/-- The time flits that may leave now (R288). -/
noncomputable def State.timeChoices (s : State) : List Instr :=
  (s.links.filter fun l => l.canSend && l.queue.isEmpty && decide (l.unacked.length < 1024)).map fun l => .timeFlit l.port none

/-- Every event that may come now and whose time the manual leaves open. -/
noncomputable def State.choices (s : State) : List Instr :=
  let pieces : List Instr := (s.pieces.zipIdx.filter fun p => s.pieceReady p.2 p.1).map fun p => .piecePerformed p.2
  let adds : List Instr := (s.adds.zipIdx.filter fun a => s.makeable a.1).map fun a => .engineCounterAdd a.2
  let posts : List Instr := (s.msgs.filter fun m => !m.posted && s.qpushReady m).map fun m => .qpushPost m.id
  (s.ctxsInPlay.flatMap s.ctxChoices) ++ pieces ++ (s.cmds.flatMap s.cmdChoices) ++ adds ++ (s.colls.flatMap CollCmd.choices) ++ posts ++
    s.towerChoices false ++ s.towerChoices true ++ (s.cancels.flatMap s.cancelChoices) ++ (s.invals.flatMap s.invalChoices) ++ s.timeChoices

/-! The end of a cycle. -/

/-- The stream operation that a core's stream engine steps in this cycle; where the step whose turn it is is deferred for a bank,
the other context's may step (R82, log 66, DESIGN CHOICE). -/
def State.streamOf (s : State) (c : CoreRef) : Option CtxRef :=
  let due (q : Bool) : Bool := match (s.ctx ⟨c, q⟩).stream with
    | some st => (s.ctx ⟨c, q⟩).status != .free && st.due s.cycle
    | none => false
  if due false && due true then some ⟨c, (s.core c).streamTurn⟩
  else if due false then some ⟨c, false⟩ else if due true then some ⟨c, true⟩ else none

/-- The next cycle begins: 10/19 ns later, with every core in play to move (R4). -/
def State.nextCycle (s : State) : State := { s with cycle := s.cycle + 1, time19 := s.time19 + 10, turn := s.movers }

/-! A step. -/

/-- An event and what follows of itself; no bundle stays open. -/
def settled : Out → Out
  | .next s => .next { s.settle with issue := Issue.closed }
  | .fault f => .fault f
  | .refused f => .refused f

/-- Whether an agenda entry is an event; a slot word is not one. -/
def isEvent (i : Instr) : Bool := mapOf i == .ev

/-- The cores' part: the next core to move issues; once all have moved, stream operations step and the next cycle begins. That an element
step comes after the bundles of its cycle is the model's: R86 places it in the cycle in which it is made (log 70, DESIGN CHOICE). -/
noncomputable def State.move (s : State) : Out := match s.turn with
  | c :: rest => match s.boundaryEvent c with
    | some i => settled (exec i s)
    | none => settled (({ s with turn := rest } : State).coreCycle c)
  | [] => match s.inPlay.findSome? s.streamOf with
    | some r => settled (exec (.streamElementStep r) s)
    | none => .next s.nextCycle

/-- One step: the agenda's next event; else an event that is due; else, by a free choice, one of those whose time is open or
the cores' next move. -/
noncomputable def State.advance (s : State) : Out := match s.agenda with
  | i :: rest => if isEvent i then settled (exec i { s with agenda := rest }) else .next { s with agenda := rest }
  | [] => match s.due with
    | some i => settled (exec i s)
    | none =>
      if s.choices.isEmpty then s.move
      else match s.choices[s.draw.1 % (s.choices.length + 1)]? with
        | some i => settled (exec i s.draw.2)
        | none => s.draw.2.move

/-! Placing a word (log 29, DESIGN CHOICE). -/

/-- The core that a word of a slot map is placed on: compute core 0, or control core 0 of tower 0 for slot 6 of the control
profile. -/
def placeCore (m : SlotMap) : CoreRef := if m == .k then 512 else 0

/-- A word in its slot of the bundle that a core's P issues next, the other slots 0; P is bound, and next to move. -/
noncomputable def State.placeWord (s : State) (w : Nat) : State :=
  let x := BitVec.ofNat 32 w
  let m := (tableMap x).getD .c
  let c := placeCore m
  let pc := (s.ctx ⟨c, false⟩).pc.toNat
  let bundle := ((List.range 8).map fun k => leBytes 4 (if k = m.slot then x.toNat else 0)).flatten
  let s1 := s.modCore c fun k => { k with imem := putBytes k.imem (32 * pc) bundle }
  let s2 := s1.modCtx ⟨c, false⟩ fun y => { y with status := .running, notBefore := 0, preempt := false, emul := 0 }
  { s2.wake c with turn := [c], agenda := [], issue := Issue.closed }

end Sys2Proof.Machine
end

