-- ==== Sys2Proof/Machine/Core.lean ====
section
/-! DEFINITION. The machine as the host reads it. -/

noncomputable section

/-- The NK-F1. -/
def Sys2Proof.core : Host.Core := {
  State := Sys2Proof.Machine.State, Fault := Sys2Proof.Machine.Fault, Refusal := Sys2Proof.Machine.Refusal,
  step := Sys2Proof.Machine.step, reset := Sys2Proof.Machine.State.reset }

end
end

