/-- R65, R101: `rti`. What becomes of the snapshot buffer's tags is the model's choice (logs 17 and 34): an entry that the handler's own
re-execution has begun to count, by a first bundle issued in cycle r, keeps what is left of its cycles, r + tag − now; an entry of the
trapped context under it (`outer`) keeps its tag, and counts from the bundle that is issued next. -/
def Obligations.ReturnFromTrap : Prop :=
  ∀ (g : G) (s : State), Runs .bare g s →
    let word := State.slotOp.wordOf 0x0E g
    let skip := s.me.spec.trapinfo.getLsbD 11
    let dly := s.me.spec.trappc.getLsbD 63
    let pc : BAddr := s.me.spec.trappc.extractLsb' 0 15
    let npc : BAddr := s.me.spec.trappc.extractLsb' 32 15
    ((s.me.npc.isSome = true ∨ s.me.tmask = false) → exec (.rti g) s = .next (s.trapped 0 word (trap 0x01))) ∧
    (s.me.npc = none → s.me.tmask = true → exec (.rti g) s = .next (s.onward.modCtx s.cur fun x =>
      let y : Ctx := { x with
        spec := { x.spec with status := x.spec.status &&& ~~~ (0x208 : W64) }
        replay := true
        replayAt := none
        snap := x.snap.map fun e => { e with
          outer := false, tag := match x.replayAt with | some r => if e.outer then e.tag else r + e.tag - s.cycle | none => e.tag }
        stream := x.stream.map fun st => { st with stopped := false, next := max st.next (s.cycle + 1) } }
      if skip = true then
        if dly = true then { y with pc := npc, npc := none, emul := 0 }
        else { ({ y with pc := pc, npc := none } : Ctx).ahead with emul := 0 }
      else { y with pc := pc, npc := if dly = true then some npc else none, emul := s.me.spec.trapinfo.extractLsb' 16 8 }))

/-- R112, R141, R142, R145, R148, R149, R260, R261: fences and barriers. The model's readings: log 41. -/
def Obligations.FencesBarriers : Prop :=
  let fence (i : G → Instr) (rel acq : Bool) : Prop := ∀ g s, Runs .immB4 g s →
    let wide : Bool := g.b != 0
    ((rel = true ∧ s.writesOut s.cur g.b.toNat = true ∨ acq = true ∧ s.me.readsOut = true) → exec (i g) s = .next s) ∧
    (¬(rel = true ∧ s.writesOut s.cur g.b.toNat = true ∨ acq = true ∧ s.me.readsOut = true) →
      exec (i g) s = .next (s.did ((if acq && !wide && s.me.readFar then [.status stScx] else []) ++ [.fence wide rel])))
  fence .fenceRel true false ∧ fence .fenceAcq false true ∧ fence .fenceSc true true ∧
  (∀ g s, Runs .immB2 g s →
    (g.b ≠ 1 → s.writesOut s.cur 4 = true → exec (.xfence g) s = .next s) ∧
    ((g.b = 1 ∨ s.writesOut s.cur 4 = false) → exec (.xfence g) s = .next s.onward)) ∧
  (∀ g s, Runs .gbar g s →
    let a := (s.me.s g.a).toNat
    let word := State.slotOp.wordOf 0x15 g
    let member : Bool := a < 256 && grpHas ((s.tower (towerOf s.cur.core)).group a) s.cur.core.val
    (s.me.npc.isSome = true → exec (.gbar g) s = .next (s.trapped 0 word (trap 0x01))) ∧
    (s.me.npc = none → s.writesOut s.cur 4 = true → exec (.gbar g) s = .next s) ∧
    (s.me.npc = none → s.writesOut s.cur 4 = false → member = false → exec (.gbar g) s = .next (s.trapped 0 word (trap 0x06))) ∧
    (s.me.npc = none → s.writesOut s.cur 4 = false → member = true → exec (.gbar g) s = .next
      ((s.onward.modCtx s.cur fun x => { x with
        groups := setAdd x.groups a
        status := .parked (.gbar a g.pd (2 * s.cycle + if s.cur.q then 1 else 0)) }).gbarCheck (towerOf s.cur.core) a))) ∧
  (∀ g s, Runs .dstP g s →
    let word := State.slotOp.wordOf 0x16 g
    (s.me.npc.isSome = true → exec (.cbar g) s = .next (s.trapped 0 word (trap 0x01))) ∧
    (s.me.npc = none → s.writesOut s.cur 4 = true → exec (.cbar g) s = .next s) ∧
    (s.me.npc = none → s.writesOut s.cur 4 = false → s.me.atelier = none → exec (.cbar g) s = .next (s.trapped 0 word (trap 0x06))) ∧
    (∀ a, s.me.npc = none → s.writesOut s.cur 4 = false → s.me.atelier = some a → exec (.cbar g) s = .next
      ((s.onward.modCtx s.cur fun x => { x with status := .parked (.cbar g.pd (2 * s.cycle + if s.cur.q then 1 else 0)) }).cbarCheck (towerOf s.cur.core) a)))
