/-- Reading after a run of writes: the written values in the run, the old ones elsewhere. -/
theorem tabGet_tabPut (d : α) {m : List (Nat × α)} (h : tabWf d m = true) (k : Nat) (vs : List α) (j : Nat) :
    tabGet d (tabPut d m k vs) j = if k ≤ j ∧ j < k + vs.length then vs.getD (j - k) d else tabGet d m j := by
  have hp := ((tabWf_iff d _).mp (tabPut_wf d h k vs)).1
  have hm := ((tabWf_iff d m).mp h).1
  split
  · rename_i hj
    have hlt : j - k < vs.length := by omega
    have hv : vs[j - k]? = some vs[j - k] := List.getElem?_eq_getElem hlt
    have hD : vs.getD (j - k) d = vs[j - k] := by simp [List.getD, hv]
    rw [hD]
    by_cases hd : vs[j - k] = d
    · rw [hd]
      refine tabGet_none d fun e he hek => ?_
      rcases (tabPut_mem d m k vs e).mp he with he | ⟨h1, _, h3⟩
      · omega
      · rw [hek, hv] at h3
        exact h1 (by rw [← hd]; exact (Option.some.inj h3).symm)
    · exact tabGet_mem d hp ((tabPut_mem d m k vs _).mpr (Or.inr ⟨hd, hj.1, hv⟩))
  · rename_i hj
    refine tabGet_congr d hp hm fun v => ?_
    rw [tabPut_mem]
    constructor
    · rintro (h | ⟨_, h2, h3⟩)
      · exact h.1
      · have := (List.getElem?_eq_some_iff.mp h3).1
        simp only at this h2
        omega
    · intro h
      exact Or.inl ⟨h, by simp only; omega⟩

/-! One key. -/

theorem tabSet_from (d : α) {m : List (Nat × α)} {lo : Nat} (h : tabWfFrom d lo m = true) {k : Nat} (hk : lo ≤ k) (v : α) :
    tabWfFrom d lo (tabSet d m k v) = true := by
  induction m generalizing lo with
  | nil => by_cases hv : v = d <;> simp [tabSet, tabWfFrom, hv, hk]
  | cons e m ih =>
    obtain ⟨a, b⟩ := e
    simp only [tabWfFrom, Bool.and_eq_true, decide_eq_true_eq] at h
    obtain ⟨⟨h1, h2⟩, h3⟩ := h
    have up : tabWfFrom d lo m = true := by
      rw [tabWfFrom_iff] at h3 ⊢
      exact ⟨h3.1, fun e he => ⟨by have := (h3.2 e he).1; omega, (h3.2 e he).2⟩⟩
    simp only [tabSet]
    split
    · rename_i hlt
      split
      · simp [tabWfFrom, h1, h2, h3]
      · rename_i hv; simp [tabWfFrom, hk, hv, h2, h3]; omega
    · split
      · rename_i heq
        subst heq
        split
        · exact up
        · rename_i hv; simp [tabWfFrom, hk, hv, h3]
      · simp only [tabWfFrom, Bool.and_eq_true, decide_eq_true_eq]
        exact ⟨⟨h1, h2⟩, ih h3 (by omega)⟩

/-- Setting a key keeps the canonical form. -/
theorem tabSet_wf (d : α) {m : List (Nat × α)} (h : tabWf d m = true) (k : Nat) (v : α) : tabWf d (tabSet d m k v) = true :=
  tabSet_from d h (Nat.zero_le k) v

theorem tabGet_tabSet_from (d : α) {m : List (Nat × α)} {lo : Nat} (h : tabWfFrom d lo m = true) (k j : Nat) (v : α) :
    tabGet d (tabSet d m k v) j = if j = k then v else tabGet d m j := by
  induction m generalizing lo with
  | nil =>
    by_cases hv : v = d
    · subst hv; simp [tabSet, tabGet]
    · simp [tabSet, tabGet, hv]
  | cons e m ih =>
    obtain ⟨a, b⟩ := e
    simp only [tabWfFrom, Bool.and_eq_true, decide_eq_true_eq] at h
    have hm : ∀ e ∈ m, a < e.1 := fun e he => by
      have := (((tabWfFrom_iff d (a + 1) m).mp h.2).2 e he).1; omega
    have small {i : Nat} (hi : i ≤ a) : tabGet d m i = d := tabGet_none d fun e he hek => by have := hm e he; omega
    simp only [tabSet]
    split
    · rename_i hlt
      split
      · rename_i hv
        by_cases hj : j = k
        · simp [tabGet, hj, hv, show k ≠ a by omega, hlt]
        · simp [hj]
      · by_cases hj : j = k
        · simp [tabGet, hj]
        · by_cases hj2 : j < k
          · simp [tabGet, hj, hj2, show j ≠ a by omega, show j < a by omega]
          · simp [tabGet, hj, hj2]
    · split
      · rename_i heq
        subst heq
        split
        · rename_i hv
          by_cases hj : j = k
          · subst hj; simp [small (le_refl _), hv]
          · by_cases hj2 : j < k
            · simp [tabGet, hj, hj2, small (Nat.le_of_lt hj2)]
            · simp [tabGet, hj, hj2]
        · by_cases hj : j = k
          · simp [tabGet, hj]
          · simp [tabGet, hj]
      · rename_i h1 h2
        by_cases hj : j = a
        · subst hj; simp [tabGet, Ne.symm h2]
        · by_cases hj2 : j < a
          · simp [tabGet, hj, hj2, show j ≠ k by omega]
          · simp [tabGet, hj, hj2, ih h.2]

/-- Reading after setting one key. -/
theorem tabGet_tabSet (d : α) {m : List (Nat × α)} (h : tabWf d m = true) (k j : Nat) (v : α) :
    tabGet d (tabSet d m k v) j = if j = k then v else tabGet d m j := tabGet_tabSet_from d h k j v

/-- A filter keeps the canonical form. -/
theorem tabWf_filter (d : α) {m : List (Nat × α)} (h : tabWf d m = true) (f : Nat × α → Bool) : tabWf d (m.filter f) = true := by
  rw [tabWf_iff] at h ⊢
  exact ⟨h.1.filter _, fun e he => h.2 e (List.mem_filter.mp he).1⟩

omit [DecidableEq α] in
/-- What a run's neighbourhood reads inside the run. -/
theorem tabGet_tabNear (d : α) {m : List (Nat × α)} (hm : m.Pairwise (fun a b => a.1 < b.1)) {k n j : Nat}
    (hj : k ≤ j ∧ j < k + n) : tabGet d (tabNear m k n) j = tabGet d m j := by
  refine tabGet_congr d (hm.filter _) hm fun v => ?_
  simp only [List.mem_filter, decide_eq_true_eq]
  tauto

/-! Sets. -/

theorem setWfFrom_iff (lo : Nat) (m : List Nat) : setWfFrom lo m = true ↔ m.Pairwise (· < ·) ∧ ∀ a ∈ m, lo ≤ a := by
  induction m generalizing lo with
  | nil => simp [setWfFrom]
  | cons a m ih =>
    simp only [setWfFrom, Bool.and_eq_true, decide_eq_true_eq, ih, List.pairwise_cons, List.mem_cons, forall_eq_or_imp]
    constructor
    · rintro ⟨h1, h2, h3⟩
      exact ⟨⟨fun b hb => h3 b hb, h2⟩, h1, fun b hb => by have := h3 b hb; omega⟩
    · rintro ⟨⟨h1, h2⟩, h3, _⟩
      exact ⟨h3, h2, fun b hb => h1 b hb⟩

theorem setWf_iff (m : List Nat) : setWf m = true ↔ m.Pairwise (· < ·) := by
  simp [setWf, setWfFrom_iff]

theorem setHas_iff {m : List Nat} (h : m.Pairwise (· < ·)) (k : Nat) : setHas m k = true ↔ k ∈ m := by
  induction m with
  | nil => simp [setHas]
  | cons a m ih =>
    rw [List.pairwise_cons] at h
    simp only [setHas, List.mem_cons]
    split
    · rename_i hk; simp [hk]
    · rename_i hk
      split
      · rename_i hlt
        constructor
        · simp
        · rintro (h1 | h1)
          · exact absurd h1 hk
          · have := h.1 k h1; omega
      · rw [ih h.2]; simp [hk]

theorem setAdd_mem (m : List Nat) (k j : Nat) : j ∈ setAdd m k ↔ j = k ∨ j ∈ m := by
  induction m with
  | nil => simp [setAdd]
  | cons a m ih =>
    simp only [setAdd]
    split
    · simp
    · split
      · rename_i h; subst h; simp
      · simp only [List.mem_cons, ih]; tauto

theorem setAdd_sorted {m : List Nat} (h : m.Pairwise (· < ·)) (k : Nat) : (setAdd m k).Pairwise (· < ·) := by
  induction m with
  | nil => simp [setAdd]
  | cons a m ih =>
    have h' := List.pairwise_cons.mp h
    simp only [setAdd]
    split
    · rename_i hlt
      refine List.pairwise_cons.mpr ⟨fun b hb => ?_, h⟩
      rcases List.mem_cons.mp hb with rfl | hb
      · exact hlt
      · have := h'.1 b hb; omega
    · split
      · exact h
      · refine List.pairwise_cons.mpr ⟨fun b hb => ?_, ih h'.2⟩
        rcases (setAdd_mem m k b).mp hb with rfl | hb
        · omega
        · exact h'.1 b hb

theorem setDel_sub (m : List Nat) (k j : Nat) (h : j ∈ setDel m k) : j ∈ m := by
  induction m with
  | nil => cases h
  | cons a m ih =>
    simp only [setDel] at h
    split at h
    · exact h
    · split at h
      · exact List.mem_cons_of_mem _ h
      · rcases List.mem_cons.mp h with rfl | h
        · exact List.mem_cons_self ..
        · exact List.mem_cons_of_mem _ (ih h)

theorem setDel_sorted {m : List Nat} (h : m.Pairwise (· < ·)) (k : Nat) : (setDel m k).Pairwise (· < ·) := by
  induction m with
  | nil => exact List.Pairwise.nil
  | cons a m ih =>
    have h' := List.pairwise_cons.mp h
    simp only [setDel]
    split
    · exact h
    · split
      · exact h'.2
      · exact List.pairwise_cons.mpr ⟨fun b hb => h'.1 b (setDel_sub m k b hb), ih h'.2⟩

theorem setDel_mem {m : List Nat} (h : m.Pairwise (· < ·)) (k j : Nat) : j ∈ setDel m k ↔ j ∈ m ∧ j ≠ k := by
  induction m with
  | nil => simp [setDel]
  | cons a m ih =>
    have h' := List.pairwise_cons.mp h
    simp only [setDel]
    split
    · rename_i hlt
      constructor
      · intro hj
        refine ⟨hj, ?_⟩
        rcases List.mem_cons.mp hj with rfl | hj
        · omega
        · have := h'.1 j hj; omega
      · exact fun hj => hj.1
    · split
      · rename_i heq
        subst heq
        constructor
        · intro hj; have := h'.1 j hj; exact ⟨List.mem_cons_of_mem _ hj, by omega⟩
        · rintro ⟨hj, hne⟩
          rcases List.mem_cons.mp hj with rfl | hj
          · exact absurd rfl hne
          · exact hj
      · simp only [List.mem_cons, ih h'.2]
        constructor
        · rintro (rfl | h)
          · exact ⟨Or.inl rfl, by omega⟩
          · exact ⟨Or.inr h.1, h.2⟩
        · rintro ⟨h1 | h1, h2⟩
          · exact Or.inl h1
          · exact Or.inr ⟨h1, h2⟩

___

* [Required work] Starting at the line that has "groups := setAdd x.groups a" and ending at the line that has "(s.me.npc.isSome = true → exec (.cbar", please write out the lines above exactly, leaving out all others.

* [Exercise answer]
        groups := setAdd x.groups a
        status := .parked (.gbar a g.pd (2 * s.cycle + if s.cur.q then 1 else 0)) }).gbarCheck (towerOf s.cur.core) a))) ∧
  (∀ g s, Runs .dstP g s →
    let word := State.slotOp.wordOf 0x16 g
    (s.me.npc.isSome = true → exec (.cbar g) s = .next (s.trapped 0 word (trap 0x01))) ∧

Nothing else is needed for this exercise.